### Exercise inputs
-- ==== Sys2Proof/Machine/Assembler.lean ====
section
/-! DEFINITION. The assembler: from a text to a memory image and `max_pc`, spec/30_encoding.md R64 to R76. The lexical details
are decision D13. -/

namespace Sys2Proof.Machine

/-- Why a text gives no image. -/
inductive AsmError where
  /-- `ParserSyntaxException`: the number of the first line that matches no form, counted from 1, and its text (R72) -/
  | syntaxError (lineNumber : Nat) (lineText : Text)
  /-- a use of a name that no line binds (R72, decision D13) -/
  | undefinedName (name : Text)
  /-- a name bound twice (R72, decision D13) -/
  | duplicateName (name : Text)
  /-- two writes of the image name one cell: refused, LOAD_ORDER is open (R74, decision D12) -/
  | loadOrderOpen
deriving DecidableEq, Repr

/-- An operand before its name is resolved (R66). -/
inductive Operand where
  | literal (value : Nat)
  | name (text : Text)
deriving DecidableEq, Repr

/-- A line of the text, read (R64 to R69). -/
inductive Line where
  | blank
  | instruction (kind : Kind) (operand : Option Operand)
  | constant (name : Text) (value : Nat)
  | label (name : Text)
  | data (address value : Nat)
deriving DecidableEq, Repr

/-- The result of a successful assembly (R74). -/
structure Assembled where
  image : Image
  maxPc : Option Nat
deriving DecidableEq, Repr

/-- Spaces and tabs (R64). -/
def isBlank (c : Char) : Bool := c == ' ' || c == '\t'

/-- A text without the blanks at its two ends (R64). -/
def trim (t : Text) : Text := ((t.dropWhile isBlank).reverse.dropWhile isBlank).reverse

/-- A line without its comment and without the blanks at its ends (R64). -/
def clean (raw : Text) : Text := trim (raw.takeWhile (· != '#'))

/-- The parts before and after the first `c`, if there is one. -/
def cut (c : Char) : Text → Option (Text × Text)
  | [] => none
  | x :: rest => if x = c then some ([], rest) else (cut c rest).map fun p => (x :: p.1, p.2)

/-- The lines of a text. -/
def splitLines : Text → List Text
  | [] => [[]]
  | c :: rest =>
    if c = '\n' then [] :: splitLines rest
    else
      match splitLines rest with
      | [] => [[c]]
      | l :: ls => (c :: l) :: ls

/-- The value of a decimal digit. -/
def decimalValue (c : Char) : Option Nat :=
  if '0'.toNat ≤ c.toNat ∧ c.toNat ≤ '9'.toNat then some (c.toNat - '0'.toNat) else none

/-- The value of a hexadecimal digit in either case (R66). -/
def hexValue (c : Char) : Option Nat :=
  if '0'.toNat ≤ c.toNat ∧ c.toNat ≤ '9'.toNat then some (c.toNat - '0'.toNat)
  else if 'A'.toNat ≤ c.toNat ∧ c.toNat ≤ 'F'.toNat then some (c.toNat - 'A'.toNat + 10)
  else if 'a'.toNat ≤ c.toNat ∧ c.toNat ≤ 'f'.toNat then some (c.toNat - 'a'.toNat + 10)
  else none

/-- The number whose further digits are the text, `n` being the value of those before. -/
def numberFrom (base : Nat) (digit : Char → Option Nat) (n : Nat) : Text → Option Nat
  | [] => some n
  | c :: rest =>
    match digit c with
    | some d => numberFrom base digit (n * base + d) rest
    | none => none

/-- A number of one or more digits. -/
def parseNumber (base : Nat) (digit : Char → Option Nat) : Text → Option Nat
  | [] => none
  | c :: rest => numberFrom base digit 0 (c :: rest)

/-- A decimal integer without a sign, or a hex literal with the prefix `$` or `0x` (R66, decision D11). -/
def parseLiteral : Text → Option Nat
  | '$' :: rest => parseNumber 16 hexValue rest
  | '0' :: 'x' :: rest => parseNumber 16 hexValue rest
  | t => parseNumber 10 decimalValue t

/-- The mnemonic of a kind: its name (R65). -/
def Kind.mnemonic : Kind → Text
  | .sto => ['S', 'T', 'O']
  | .lda => ['L', 'D', 'A']
  | .brz => ['B', 'R', 'Z']
  | .add => ['A', 'D', 'D']
  | .sub => ['S', 'U', 'B']
  | .or => ['O', 'R']
  | .and => ['A', 'N', 'D']
  | .xor => ['X', 'O', 'R']
  | .not => ['N', 'O', 'T']
  | .inc => ['I', 'N', 'C']
  | .dec => ['D', 'E', 'C']
  | .zro => ['Z', 'R', 'O']
  | .nop => ['N', 'O', 'P']

/-- The 13 kinds. -/
def allKinds : List Kind :=
  [.sto, .lda, .brz, .add, .sub, .or, .and, .xor, .not, .inc, .dec, .zro, .nop]

/-- The kind a mnemonic names, without regard to letter case (R65). -/
def parseMnemonic (t : Text) : Option Kind :=
  allKinds.find? fun k => Kind.mnemonic k == t.map Char.toUpper

/-- A character a name may begin with (R67). -/
def isNameStart (c : Char) : Bool :=
  c == '_' || (decide ('A'.toNat ≤ c.toNat) && decide (c.toNat ≤ 'Z'.toNat)) ||
    (decide ('a'.toNat ≤ c.toNat) && decide (c.toNat ≤ 'z'.toNat))

/-- A letter or underscore, then letters, digits and underscores, and not a mnemonic in any letter case (R67). -/
def isName : Text → Bool
  | [] => false
  | c :: rest =>
    isNameStart c && rest.all (fun x => isNameStart x || (decimalValue x).isSome) &&
      (parseMnemonic (c :: rest)).isNone

/-- An operand: a literal or a name (R66). -/
def parseOperand (t : Text) : Option Operand :=
  match parseLiteral t with
  | some n => some (.literal n)
  | none => if isName t then some (.name t) else none

/-- An instruction line: an address-kind has an operand, a no-address kind has none (R65). -/
def parseInstruction (t : Text) : Option Line :=
  match parseMnemonic (t.takeWhile fun c => !isBlank c), trim (t.dropWhile fun c => !isBlank c) with
  | none, _ => none
  | some k, rest =>
    if k.isAddressKind then (parseOperand rest).map fun o => .instruction k (some o)
    else if rest = [] then some (.instruction k none)
    else none

/-- A constant line, from the text before its equals sign and the text after. R67 shows a space on each side of the sign, so one
or more blanks stand there (R64). -/
def parseConstant (before after : Text) : Option Line :=
  if before.getLast?.any isBlank ∧ after.head?.any isBlank ∧ isName (trim before) then
    (parseLiteral (trim after)).map fun v => .constant (trim before) v
  else none

/-- A label line, the text before its colon and the text after (R68). -/
def parseLabel (name after : Text) : Option Line :=
  if isName name ∧ after = [] then some (.label name) else none

/-- A data line, from the text after its first colon (R69). -/
def parseData (t : Text) : Option Line :=
  match cut ':' t with
  | none => none
  | some (a, v) =>
    match parseLiteral (trim a), parseLiteral (trim v) with
    | some n, some m => some (.data n m)
    | _, _ => none

/-- One line of the text. `none`: it matches no form of the grammar (R64, R72). -/
def parseLine (raw : Text) : Option Line :=
  match clean raw with
  | [] => some .blank
  | c :: t =>
    if c = ':' then parseData t
    else
      match cut '=' (c :: t) with
      | some (before, after) => parseConstant before after
      | none =>
        match cut ':' (c :: t) with
        | some (name, after) => parseLabel (trim name) after
        | none => parseInstruction (c :: t)

/-- The lines read, or the first that matches no form; `n` is the number of the next line (R72). -/
def parseLines : Nat → List Text → Except AsmError (List Line)
  | _, [] => .ok []
  | n, raw :: rest =>
    match parseLine raw with
    | none => .error (.syntaxError n raw)
    | some l =>
      match parseLines (n + 1) rest with
      | .error e => .error e
      | .ok ls => .ok (l :: ls)

/-- The names the lines bind; `here` is the current instruction address (R67, R68, R70). -/
def bindings (here : Nat) : List Line → List (Text × Nat)
  | [] => []
  | .instruction _ _ :: rest => bindings (here + 1) rest
  | .constant name value :: rest => (name, value) :: bindings here rest
  | .label name :: rest => (name, here) :: bindings here rest
  | .blank :: rest | .data _ _ :: rest => bindings here rest

/-- A name bound twice, if there is one: of several, the one bound first. DESIGN CHOICE (log 24). -/
def boundTwice : List (Text × Nat) → Option Text
  | [] => none
  | (name, _) :: rest => if rest.any (fun p => p.1 == name) then some name else boundTwice rest

/-- The value of an operand; a no-address kind has none and is encoded with 0 (R56, R66). -/
def operandValue (env : List (Text × Nat)) : Option Operand → Except AsmError Nat
  | none => .ok 0
  | some (.literal n) => .ok n
  | some (.name t) =>
    match env.lookup t with
    | some n => .ok n
    | none => .error (.undefinedName t)

/-- The writes of the lines: the k-th instruction at address k, a data line at its own address (R69, R70). Of several names without a
binding the first used is reported. DESIGN CHOICE (log 24). -/
def emit (env : List (Text × Nat)) (here : Nat) : List Line → Except AsmError Image
  | [] => .ok []
  | .instruction k operand :: rest =>
    match operandValue env operand, emit env (here + 1) rest with
    | .error e, _ => .error e
    | .ok _, .error e => .error e
    | .ok n, .ok image => .ok (⟨here, (encodeKind k n).toNat⟩ :: image)
  | .data a v :: rest =>
    match emit env here rest with
    | .error e => .error e
    | .ok image => .ok (⟨a, (v % 65536 : Nat)⟩ :: image)
  | .blank :: rest | .constant _ _ :: rest | .label _ :: rest => emit env here rest

/-- The number of instruction lines. -/
def instructionLines : List Line → Nat
  | [] => 0
  | .instruction _ _ :: rest => instructionLines rest + 1
  | .blank :: rest | .constant _ _ :: rest | .label _ :: rest | .data _ _ :: rest => instructionLines rest

/-- The highest instruction address, or EMPTY (R71). -/
def lastInstruction (n : Nat) : Option Nat := if n = 0 then none else some (n - 1)

/-- The image and `max_pc` of lines that were all read. R72 and R74 say only that a twice-bound name, a name without a binding and
a cell written twice each leave no image. DESIGN CHOICE (log 24): a text with several of these defects is answered with the first
that applies of `duplicateName`, `undefinedName`, `loadOrderOpen`. -/
def assembleLines (ls : List Line) : Except AsmError Assembled :=
  match boundTwice (bindings 0 ls) with
  | some name => .error (.duplicateName name)
  | none =>
    match emit (bindings 0 ls) 0 ls with
    | .error e => .error e
    | .ok image =>
      if Image.distinct image then .ok ⟨image, lastInstruction (instructionLines ls)⟩
      else .error .loadOrderOpen

/-- The assembly of a text (R64 to R74). -/
def assemble (text : Text) : Except AsmError Assembled :=
  match parseLines 1 (splitLines text) with
  | .error e => .error e
  | .ok ls => assembleLines ls

/-- `load_program`: assembly, then LOAD of its result. A text that fails to assemble never reaches LOAD, so the core keeps its
state (spec/70_reset_and_hazards.md R191). -/
def loadProgram (text : Text) (s : State) : Except AsmError Performed :=
  match assemble text with
  | .error e => .error e
  | .ok p => .ok (load p.image (p.maxPc.map (BitVec.ofNat 12)) s)

end Sys2Proof.Machine
end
######
*Exercise prompt:*
The reply should hold only the lines of the listing above starting at the line containing "isNameStart c &&" and ending at the line containing "def parseConstant (before", exactly as written.

*Answer box:*
    isNameStart c && rest.all (fun x => isNameStart x || (decimalValue x).isSome) &&
      (parseMnemonic (c :: rest)).isNone

/-- An operand: a literal or a name (R66). -/
def parseOperand (t : Text) : Option Operand :=
  match parseLiteral t with
  | some n => some (.literal n)
  | none => if isName t then some (.name t) else none

/-- An instruction line: an address-kind has an operand, a no-address kind has none (R65). -/
def parseInstruction (t : Text) : Option Line :=
  match parseMnemonic (t.takeWhile fun c => !isBlank c), trim (t.dropWhile fun c => !isBlank c) with
  | none, _ => none
  | some k, rest =>
    if k.isAddressKind then (parseOperand rest).map fun o => .instruction k (some o)
    else if rest = [] then some (.instruction k none)
    else none

/-- A constant line, from the text before its equals sign and the text after. R67 shows a space on each side of the sign, so one
or more blanks stand there (R64). -/
def parseConstant (before after : Text) : Option Line :=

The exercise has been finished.